'''

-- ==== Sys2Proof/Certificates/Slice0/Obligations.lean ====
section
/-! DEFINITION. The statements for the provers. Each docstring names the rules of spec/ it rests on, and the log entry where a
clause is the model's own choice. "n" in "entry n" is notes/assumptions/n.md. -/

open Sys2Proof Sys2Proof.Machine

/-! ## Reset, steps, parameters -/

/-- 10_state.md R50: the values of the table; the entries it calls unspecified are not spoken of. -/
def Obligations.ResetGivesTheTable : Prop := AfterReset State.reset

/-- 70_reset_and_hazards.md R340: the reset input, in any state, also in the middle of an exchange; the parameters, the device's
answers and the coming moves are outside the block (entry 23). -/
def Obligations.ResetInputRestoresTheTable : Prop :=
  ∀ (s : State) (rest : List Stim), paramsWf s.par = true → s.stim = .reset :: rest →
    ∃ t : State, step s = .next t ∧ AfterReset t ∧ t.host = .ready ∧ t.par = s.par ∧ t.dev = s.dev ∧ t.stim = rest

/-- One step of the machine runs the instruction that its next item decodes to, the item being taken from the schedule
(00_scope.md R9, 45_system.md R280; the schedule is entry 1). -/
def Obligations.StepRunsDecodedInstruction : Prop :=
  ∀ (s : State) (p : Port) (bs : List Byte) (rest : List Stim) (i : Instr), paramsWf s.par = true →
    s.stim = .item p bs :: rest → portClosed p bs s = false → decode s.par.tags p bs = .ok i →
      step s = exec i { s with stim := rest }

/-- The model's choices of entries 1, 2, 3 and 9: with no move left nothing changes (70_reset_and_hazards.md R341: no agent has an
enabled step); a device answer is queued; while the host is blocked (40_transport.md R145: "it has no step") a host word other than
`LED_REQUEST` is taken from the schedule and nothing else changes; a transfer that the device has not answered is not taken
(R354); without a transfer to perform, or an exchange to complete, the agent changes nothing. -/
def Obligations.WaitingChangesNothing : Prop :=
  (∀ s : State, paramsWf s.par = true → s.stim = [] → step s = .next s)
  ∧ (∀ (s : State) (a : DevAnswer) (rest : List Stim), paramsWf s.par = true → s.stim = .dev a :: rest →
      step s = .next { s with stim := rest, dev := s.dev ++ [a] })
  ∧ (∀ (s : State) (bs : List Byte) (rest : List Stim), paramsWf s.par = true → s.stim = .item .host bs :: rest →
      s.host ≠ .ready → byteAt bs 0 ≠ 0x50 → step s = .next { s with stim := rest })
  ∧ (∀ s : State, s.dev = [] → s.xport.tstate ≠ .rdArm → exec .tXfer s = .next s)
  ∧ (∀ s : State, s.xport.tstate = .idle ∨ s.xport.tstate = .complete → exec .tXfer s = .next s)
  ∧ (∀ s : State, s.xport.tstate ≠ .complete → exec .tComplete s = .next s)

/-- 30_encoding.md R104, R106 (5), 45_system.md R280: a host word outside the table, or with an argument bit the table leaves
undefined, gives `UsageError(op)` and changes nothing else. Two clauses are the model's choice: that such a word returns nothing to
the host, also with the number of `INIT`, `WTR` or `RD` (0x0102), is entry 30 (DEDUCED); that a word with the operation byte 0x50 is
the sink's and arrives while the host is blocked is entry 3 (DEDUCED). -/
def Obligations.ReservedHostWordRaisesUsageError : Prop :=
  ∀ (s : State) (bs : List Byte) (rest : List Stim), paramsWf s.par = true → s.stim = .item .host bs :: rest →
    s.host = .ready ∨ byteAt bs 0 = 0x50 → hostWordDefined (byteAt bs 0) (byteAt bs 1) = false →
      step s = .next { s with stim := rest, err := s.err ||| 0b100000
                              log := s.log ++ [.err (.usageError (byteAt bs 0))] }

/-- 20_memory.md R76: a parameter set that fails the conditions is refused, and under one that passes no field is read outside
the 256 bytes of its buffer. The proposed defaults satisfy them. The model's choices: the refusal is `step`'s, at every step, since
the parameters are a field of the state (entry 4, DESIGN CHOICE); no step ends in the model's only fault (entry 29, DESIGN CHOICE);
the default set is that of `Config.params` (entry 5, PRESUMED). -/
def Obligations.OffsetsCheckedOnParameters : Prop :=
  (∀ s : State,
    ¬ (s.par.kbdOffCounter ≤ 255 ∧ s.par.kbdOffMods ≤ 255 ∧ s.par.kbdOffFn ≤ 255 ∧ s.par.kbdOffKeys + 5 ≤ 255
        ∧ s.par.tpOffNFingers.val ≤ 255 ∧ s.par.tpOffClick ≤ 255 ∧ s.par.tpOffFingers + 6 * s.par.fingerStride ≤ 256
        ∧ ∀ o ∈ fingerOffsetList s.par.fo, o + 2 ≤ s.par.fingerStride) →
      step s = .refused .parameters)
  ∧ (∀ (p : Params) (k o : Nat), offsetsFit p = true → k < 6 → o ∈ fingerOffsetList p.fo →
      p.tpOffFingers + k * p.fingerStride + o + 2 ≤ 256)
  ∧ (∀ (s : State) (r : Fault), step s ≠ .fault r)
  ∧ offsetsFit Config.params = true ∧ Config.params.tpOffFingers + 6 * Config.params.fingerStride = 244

'''

If a line in the records contains "outside", report it.

answers and the coming moves are outside the block (entry 23). -/
/-- 30_encoding.md R104, R106 (5), 45_system.md R280: a host word outside the table, or with an argument bit the table leaves
/-- 20_memory.md R76: a parameter set that fails the conditions is refused, and under one that passes no field is read outside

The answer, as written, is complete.